NEW YORK, Dec. 27, 2025, 9:41 a.m. ET — Market closed (weekend)
NVIDIA Corporation (NASDAQ: NVDA) heads into the final trading days of 2025 with investors digesting a high-profile AI “inference” move involving Groq, fresh Wall Street target updates, and unusually heavy options activity that points to elevated near-term positioning.
With U.S. stock exchanges closed for the weekend, NVDA shares are coming off Friday’s regular-session close at $190.53, up 1.02% on the day. [1] A small after-hours dip was indicated late Friday, with $190.06 shown after the close on some quote services. [2]
Friday’s tape also reflected holiday-thinned liquidity: one market recap pegged Nvidia’s share volume at about 136.8 million, below its three-month average. [3]
The headline driver: Nvidia and Groq — a licensing-and-talent deal, not a full acquisition
The most market-moving Nvidia development being discussed into the weekend is a non-exclusive licensing agreement with AI chip startup Groq, paired with the hiring of key Groq leadership.
According to Groq’s own announcement, the deal includes a non-exclusive license for Groq’s inference technology, and Groq says its founder Jonathan Ross and president Sunny Madra, along with other team members, will join Nvidia to help scale the licensed technology. Groq also said it will continue to operate as an independent company, with Simon Edwards stepping into the CEO role. [4]
A Reuters report (republished by MarketScreener) added context that helps explain why this matters for NVDA holders: inference—running trained AI models in production—has become an increasingly competitive battleground versus AI training, where Nvidia has been dominant. Reuters also noted CNBC reported a possible $20 billion figure, while Groq did not disclose financial details, and neither Nvidia nor Groq commented on the reported price tag in that Reuters account. [5]

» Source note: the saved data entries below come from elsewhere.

-- ==== Sys2Proof/Laws/FrameItems.lean ====
section
/-! SUPPORT. What the operations of this group leave as it was, one lemma for each block they do not touch. -/

namespace Sys2Proof.Machine

@[simp] theorem setTransit_frame (s : State) (l : List TransitEntry) :
    (s.setTransit l).cfg = s.cfg ∧ (s.setTransit l).retention = s.retention ∧ (s.setTransit l).pos = s.pos ∧
    (s.setTransit l).gate = s.gate ∧ (s.setTransit l).classifier = s.classifier ∧ (s.setTransit l).bins = s.bins ∧
    (s.setTransit l).ej = s.ej ∧ (s.setTransit l).port = s.port ∧ (s.setTransit l).ltu = s.ltu ∧
    (s.setTransit l).ctl = s.ctl ∧ (s.setTransit l).pins = s.pins ∧ (s.setTransit l).counters = s.counters ∧
    (s.setTransit l).pending = s.pending := by
  unfold State.setTransit; try dsimp only
  (repeat' split) <;> simp

@[simp] theorem updateEntry_frame (s : State) (n : Nat) (f : TransitEntry → TransitEntry) :
    (s.updateEntry n f).cfg = s.cfg ∧ (s.updateEntry n f).retention = s.retention ∧ (s.updateEntry n f).pos = s.pos ∧
    (s.updateEntry n f).gate = s.gate ∧ (s.updateEntry n f).classifier = s.classifier ∧
    (s.updateEntry n f).bins = s.bins ∧ (s.updateEntry n f).ej = s.ej ∧ (s.updateEntry n f).port = s.port ∧
    (s.updateEntry n f).ltu = s.ltu ∧ (s.updateEntry n f).ctl = s.ctl ∧ (s.updateEntry n f).pins = s.pins ∧
    (s.updateEntry n f).counters = s.counters ∧ (s.updateEntry n f).pending = s.pending := by
  unfold State.updateEntry; try dsimp only
  (repeat' split) <;> simp

@[simp] theorem removeEntry_frame (s : State) (n : Nat) :
    (s.removeEntry n).cfg = s.cfg ∧ (s.removeEntry n).retention = s.retention ∧ (s.removeEntry n).pos = s.pos ∧
    (s.removeEntry n).gate = s.gate ∧ (s.removeEntry n).classifier = s.classifier ∧ (s.removeEntry n).bins = s.bins ∧
    (s.removeEntry n).ej = s.ej ∧ (s.removeEntry n).port = s.port ∧ (s.removeEntry n).ltu = s.ltu ∧
    (s.removeEntry n).ctl = s.ctl ∧ (s.removeEntry n).pins = s.pins ∧ (s.removeEntry n).counters = s.counters ∧
    (s.removeEntry n).pending = s.pending := by
  unfold State.removeEntry; try dsimp only
  (repeat' split) <;> simp

@[simp] theorem sendRelease_frame (s : State) (t : Ticket) :
    (s.sendRelease t).cfg = s.cfg ∧ (s.sendRelease t).retention = s.retention ∧ (s.sendRelease t).pos = s.pos ∧
    (s.sendRelease t).gate = s.gate ∧ (s.sendRelease t).classifier = s.classifier ∧ (s.sendRelease t).bins = s.bins ∧
    (s.sendRelease t).ej = s.ej ∧ (s.sendRelease t).ctl = s.ctl ∧ (s.sendRelease t).pins = s.pins ∧
    (s.sendRelease t).pending = s.pending := by
  unfold State.sendRelease; try dsimp only
  (repeat' split) <;> simp

@[simp] theorem decideExit_frame (s : State) (n : Nat) :
    (s.decideExit n).cfg = s.cfg ∧ (s.decideExit n).retention = s.retention ∧ (s.decideExit n).pos = s.pos ∧
    (s.decideExit n).gate = s.gate ∧ (s.decideExit n).classifier = s.classifier ∧ (s.decideExit n).bins = s.bins ∧
    (s.decideExit n).ej = s.ej ∧ (s.decideExit n).ctl = s.ctl ∧ (s.decideExit n).pins = s.pins ∧
    (s.decideExit n).pending = s.pending := by
  unfold State.decideExit; try dsimp only
  (repeat' split) <;> simp

@[simp] theorem requestFired_frame (s : State) (n : Nat) :
    (s.requestFired n).cfg = s.cfg ∧ (s.requestFired n).retention = s.retention ∧ (s.requestFired n).pos = s.pos ∧
    (s.requestFired n).gate = s.gate ∧ (s.requestFired n).classifier = s.classifier ∧
    (s.requestFired n).bins = s.bins ∧ (s.requestFired n).ej = s.ej ∧ (s.requestFired n).port = s.port ∧
    (s.requestFired n).ltu = s.ltu ∧ (s.requestFired n).ctl = s.ctl ∧ (s.requestFired n).pins = s.pins ∧
    (s.requestFired n).counters = s.counters ∧ (s.requestFired n).pending = s.pending := by
  unfold State.requestFired; try dsimp only
  (repeat' split) <;> simp

@[simp] theorem requestPass_frame (s : State) (n : Nat) (r : PassReason) :
    (s.requestPass n r).cfg = s.cfg ∧ (s.requestPass n r).retention = s.retention ∧ (s.requestPass n r).pos = s.pos ∧
    (s.requestPass n r).gate = s.gate ∧ (s.requestPass n r).classifier = s.classifier ∧
    (s.requestPass n r).bins = s.bins ∧ (s.requestPass n r).ej = s.ej ∧ (s.requestPass n r).ctl = s.ctl ∧
    (s.requestPass n r).pins = s.pins ∧ (s.requestPass n r).pending = s.pending := by
  unfold State.requestPass; try dsimp only
  (repeat' split) <;> simp

@[simp] theorem requestDetach_frame (s : State) (n : Nat) :
    (s.requestDetach n).cfg = s.cfg ∧ (s.requestDetach n).retention = s.retention ∧ (s.requestDetach n).pos = s.pos ∧
    (s.requestDetach n).gate = s.gate ∧ (s.requestDetach n).classifier = s.classifier ∧
    (s.requestDetach n).bins = s.bins ∧ (s.requestDetach n).ej = s.ej ∧ (s.requestDetach n).port = s.port ∧
    (s.requestDetach n).ltu = s.ltu ∧ (s.requestDetach n).ctl = s.ctl ∧ (s.requestDetach n).pins = s.pins ∧
    (s.requestDetach n).counters = s.counters ∧ (s.requestDetach n).pending = s.pending := by
  unfold State.requestDetach; try dsimp only
  (repeat' split) <;> simp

Investopedia’s Friday update similarly emphasized that Groq remains independent under the licensing structure and reported that Nvidia denied it had acquired Groq outright, even as market chatter centered on a potential asset purchase and executive moves. [6]
TechCrunch’s coverage reinforced the “not an acquisition of the company” framing, reporting that Nvidia told the outlet it is not acquiring Groq as a whole while not detailing the full scope of the arrangement. [7]

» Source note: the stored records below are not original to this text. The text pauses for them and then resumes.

/-- R146: cut within the close mark: the cell that is going out is completed, and counts toward the abort mark. -/
theorem cutCells_close (bytes : List Byte) :
    cutCells bytes (bytes.length * 8 + 2) = [.violation, .violation] ∧
    cutCells bytes (bytes.length * 8 + 3) = [.one, .violation, .violation] := by
  obtain ⟨pre, hpre⟩ : ∃ pre, pre = CellClass.violation :: .zero :: dataCells bytes := ⟨_, rfl⟩
  have hlen : pre.length = bytes.length * 8 + 2 := by simp [hpre]
  have hframe : frameCells bytes = pre ++ [.violation, .one] := by rw [hpre, frameCells_eq]; rfl
  have hkept : ∀ i, cellsKept bytes.length (pre.length + i) = pre.length + (i + 1) := by
    intro i
    rw [cellsKept, if_neg (by omega), if_neg (by omega)]
    rfl
  refine ⟨?_, ?_⟩
  · have hcut := hkept 0
    rw [Nat.add_zero] at hcut
    rw [← hlen, cutCells, hcut, hframe, List.take_length_add_append, List.drop_left, if_pos (by omega)]
    rfl
  · rw [show bytes.length * 8 + 3 = pre.length + 1 by omega, cutCells, hkept 1, hframe, List.take_length_add_append,
      List.drop_length_add_append, if_neg (by omega)]
    rfl

/-! ### The whole run of cells (R139, R146) -/

/-- R146: a frame that is cut has gone out as whole bytes, or up to the ONE of its close mark, with the abort mark after it. -/
theorem cut_stream {bytes : List Byte} {k : Nat} (h : k < bytes.length * 8 + 4) :
    ∃ data, (∀ c ∈ data, c = CellClass.one ∨ c = .zero) ∧
      ((frameCells bytes).take k ++ cutCells bytes k = .violation :: .zero :: (data ++ [.violation, .violation]) ∨
        (frameCells bytes).take k ++ cutCells bytes k =
          .violation :: .zero :: (data ++ [.violation, .one, .violation, .violation])) := by
  rcases Nat.lt_or_ge k 2 with hopen | hk
  · refine ⟨[], by simp, .inl ?_⟩
    rw [cutCells_open bytes hopen, frameCells_eq]
    interval_cases k <;> rfl
  rcases Nat.lt_or_ge ((k - 2) / 8) bytes.length with hdata | hclose
  · refine ⟨dataCells (bytes.take ((k - 2) / 8 + 1)), dataCells_data _, .inl ?_⟩
    rw [cutCells, cellsKept, if_neg (by omega), if_pos (by omega), if_neg (by omega), ← List.append_assoc]
    have hwhole : (frameCells bytes).take k ++ ((frameCells bytes).take (2 + 8 * ((k - 2) / 8 + 1))).drop k =
        (frameCells bytes).take (2 + 8 * ((k - 2) / 8 + 1)) := by
      have hle : k ≤ 2 + 8 * ((k - 2) / 8 + 1) := by omega
      have hsplit := List.take_append_drop k ((frameCells bytes).take (2 + 8 * ((k - 2) / 8 + 1)))
      rwa [List.take_take, Nat.min_eq_left hle] at hsplit
    rw [hwhole, frameCells_take_byte hdata]
    rfl
  · obtain ⟨hfirst, hlast⟩ := cutCells_close bytes
    have hlen := dataCells_length bytes
    have hframe : frameCells bytes = (CellClass.violation :: .zero :: dataCells bytes) ++ [.violation, .one] := by
      rw [frameCells_eq]
      rfl
    refine ⟨dataCells bytes, dataCells_data _, ?_⟩
    obtain rfl | rfl : k = bytes.length * 8 + 2 ∨ k = bytes.length * 8 + 3 := by omega
    · refine .inl ?_
      rw [hfirst, hframe, List.take_left' (by simp)]
      rfl
    · refine .inr ?_
      rw [hlast, hframe, show bytes.length * 8 + 3 = (CellClass.violation :: .zero :: dataCells bytes).length + 1 by simp,
        List.take_length_add_append]
      simp

/-! ### No three VIOLATIONs in a row (R139) -/

/-- R139, R140: nothing that a receiver would take for the entry to LOSS. -/
def NoTriple (l : List CellClass) : Prop := ¬ [CellClass.violation, .violation, .violation] <:+: l

theorem noTriple_iff (l : List CellClass) : NoTriple l ↔
    ∀ before after, l ≠ before ++ [CellClass.violation, .violation, .violation] ++ after := by
  simp only [NoTriple, List.IsInfix, not_exists]
  exact forall_congr' fun before => forall_congr' fun after => not_congr eq_comm

theorem NoTriple.cons {c : CellClass} {l : List CellClass} (h : NoTriple l) (hc : c ≠ .violation) : NoTriple (c :: l) := by
  rw [NoTriple, List.infix_cons_iff, not_or]
  refine ⟨fun hprefix => ?_, h⟩
  rw [List.cons_prefix_cons] at hprefix
  exact hc hprefix.1.symm

/-- One VIOLATION and another cell after it. -/
theorem NoTriple.pair {c : CellClass} {l : List CellClass} (h : NoTriple l) (hc : c ≠ .violation) :
    NoTriple (.violation :: c :: l) := by
  rw [NoTriple, List.infix_cons_iff, not_or]
  refine ⟨fun hprefix => ?_, h.cons hc⟩
  rw [List.cons_prefix_cons, List.cons_prefix_cons] at hprefix
  exact hc hprefix.2.1.symm

theorem NoTriple.data {data l : List CellClass} (h : NoTriple l) (hdata : ∀ c ∈ data, c = CellClass.one ∨ c = .zero) :
    NoTriple (data ++ l) := by
  induction data with
  | nil => exact h
  | cons c data ih =>
    have hc : c ≠ .violation := by
      rcases hdata c (List.mem_cons_self ..) with rfl | rfl <;> decide
    exact (ih fun x hx => hdata x (List.mem_cons_of_mem _ hx)).cons hc

/-- R139: the abort mark by itself. -/
theorem noTriple_abort : NoTriple [.violation, .violation] := by
  intro h
  simpa using h.length_le

/-- R138, R139, R146: no EMPTY cell, and no three VIOLATIONs in a row. -/
theorem cut_stream_clean {bytes : List Byte} {k : Nat} (h : k < bytes.length * 8 + 4) :
    CellClass.empty ∉ (frameCells bytes).take k ++ cutCells bytes k ∧
    NoTriple ((frameCells bytes).take k ++ cutCells bytes k) := by
  obtain ⟨data, hdata, hstream⟩ := cut_stream h
  have hempty : CellClass.empty ∉ data := by
    intro hin
    simpa using hdata _ hin
  rcases hstream with hstream | hstream
  · rw [hstream]
    exact ⟨by simp [hempty], (noTriple_abort.data hdata).pair (by decide)⟩
  · rw [hstream]
    exact ⟨by simp [hempty], ((noTriple_abort.pair (by decide)).data hdata).pair (by decide)⟩

/-- R146: the transmitter as the link goes to BYPASSED. -/
theorem leaveRing_spec (p : LoopPort) :
    (p.tx = .silent → p.leaveRing = { p with txTimer := none, relayDrive := false }) ∧
    (p.tx = .gap ∨ p.tx = .free → p.leaveRing = { p with tx := .silent, txTimer := none, relayDrive := false }) ∧
    (∀ cells, p.tx = .aborting cells → p.leaveRing = p) ∧
    ∀ bytes gone, p.tx = .sending bytes → gone < (bytes.length * 8 + 4) * 500 →
      p.txTimer = some ((bytes.length * 8 + 4) * 500 - gone) →
      p.leaveRing = { p with
        tx := .aborting (cutCells bytes (gone / 500))
        txTimer := some ((cutCells bytes (gone / 500)).length * 500 - gone % 500) } := by
  unfold LoopPort.leaveRing
  refine ⟨fun h => by rw [h], fun h => ?_, fun cells h => by rw [h], fun bytes gone h hgone htimer => ?_⟩
  · rcases h with h | h <;> rw [h]
  · have hleft : sendNs bytes.length - ((bytes.length * 8 + 4) * 500 - gone) = gone := by
      simp only [sendNs, Config.cellNs]
      omega
    rw [h, htimer]
    simp only [Option.getD_some, hleft]
    rfl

Why this matters for NVDA stock now: Investors are increasingly focused on whether Nvidia can extend its platform leadership as AI shifts from training-heavy spending into more cost-sensitive, latency-sensitive inference deployments. The Groq deal is being read as a strategic hedge: add complementary inference know-how and talent without the overhead (and potential regulatory friction) of a full corporate buyout. [8]
Analyst and “street” outlook: $254 consensus target cited, and a fresh $300 call for 2026
Wall Street remains broadly constructive on Nvidia into year-end, though valuation and “AI spending” debates are still shaping day-to-day volatility across megacap tech.

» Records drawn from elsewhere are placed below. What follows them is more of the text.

-- ==== Sys2Proof/Machine/Lifecycle.lean ====
section
/-! DEFINITION. The lifecycle commands of 45_lifecycle.md: OPEN and CLOSE. -/
namespace Sys2Proof.Machine

/-- OPEN (R230): BADSTATE if open, CAPFAIL for an illegal capacity (R231), else a fresh instance (R38). -/
def execOpen (arg : BitVec 32) (s : State) : Host.Outcome State Fault Refusal :=
  match s.inst with
  | some _ => .next (s.answer .badState 0x8#4)
  | none =>
    if capLegal s.cfg arg.toNat then
      .next (((s.setInst (freshInstance s.cfg arg.toNat s.draws)).countDraw).answer .ok 0x8#4)
    else .next (s.answer .capFail 0x8#4)

/-- The consumer being served has no CLOSE outstanding any more. -/
def State.endClose (s : State) : State :=
  { s with closing := s.closing.filter (· ≠ s.served), overtaken := s.overtaken.filter (· ≠ s.served) }

/-- Step 1 of CLOSE (R233): BADSTATE if closed, else the terminate flag is set and the consumer waits. -/
def closeBegin (s : State) : Host.Outcome State Fault Refusal :=
  match s.inst with
  | none => .next (s.answer .badState 0x9#4)
  | some n => .next { s.setInst { n with term := true } with closing := s.served :: s.closing }

/-- Step 2 of CLOSE whose instance another CLOSE closed first: BADSTATE (R233 corner (d)), also where an OPEN has made a new
instance since (D36: "A second CLOSE reaching step 2 after the first is answered BADSTATE"; log entry 7). -/
def closeOvertaken (s : State) : Host.Outcome State Fault Refusal := .next (s.endClose.answer .badState 0x9#4)

/-- Step 2 of CLOSE (R233, R234): held until the engine is STOPPED or DEAD; then INST is CLOSED and the answer OK. In a
closed block it is overtaken. -/
def closeEnd (s : State) : Host.Outcome State Fault Refusal :=
  match s.inst with
  | none => closeOvertaken s
  | some n =>
    if n.rxs = .stopped ∨ n.rxs = .dead then .next (s.dropInst.endClose.answer .ok 0x9#4)
    else .next s

/-- CLOSE (R233): step 2 for a consumer whose CLOSE is outstanding, else step 1. -/
def execClose (s : State) : Host.Outcome State Fault Refusal :=
  if s.served ∈ s.overtaken then closeOvertaken s else if s.served ∈ s.closing then closeEnd s else closeBegin s

end Sys2Proof.Machine
end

Investopedia reported that the mean price target tracked by Visible Alpha was $254 (well above the trading level referenced in that article), underscoring the still-bullish sell-side baseline. [9]
Meanwhile, a Cantor Fitzgerald note circulated Friday argued that recent weakness in AI-linked names may be overstated and set a $300 price target on Nvidia looking into 2026, citing durable data-center demand and product cadence as key pillars. [10]
One of the more pointed caution flags flagged in Reuters’ Groq-deal reporting came from Bernstein analyst Stacy Rasgon, who wrote that antitrust could be a primary risk—while also suggesting that structuring the arrangement as a non-exclusive license may help reduce scrutiny compared with a conventional acquisition. [11]
Options activity: traders crowded into near-term NVDA calls
Another notable “last 48 hours” data point: options trading in NVDA was unusually active on Friday.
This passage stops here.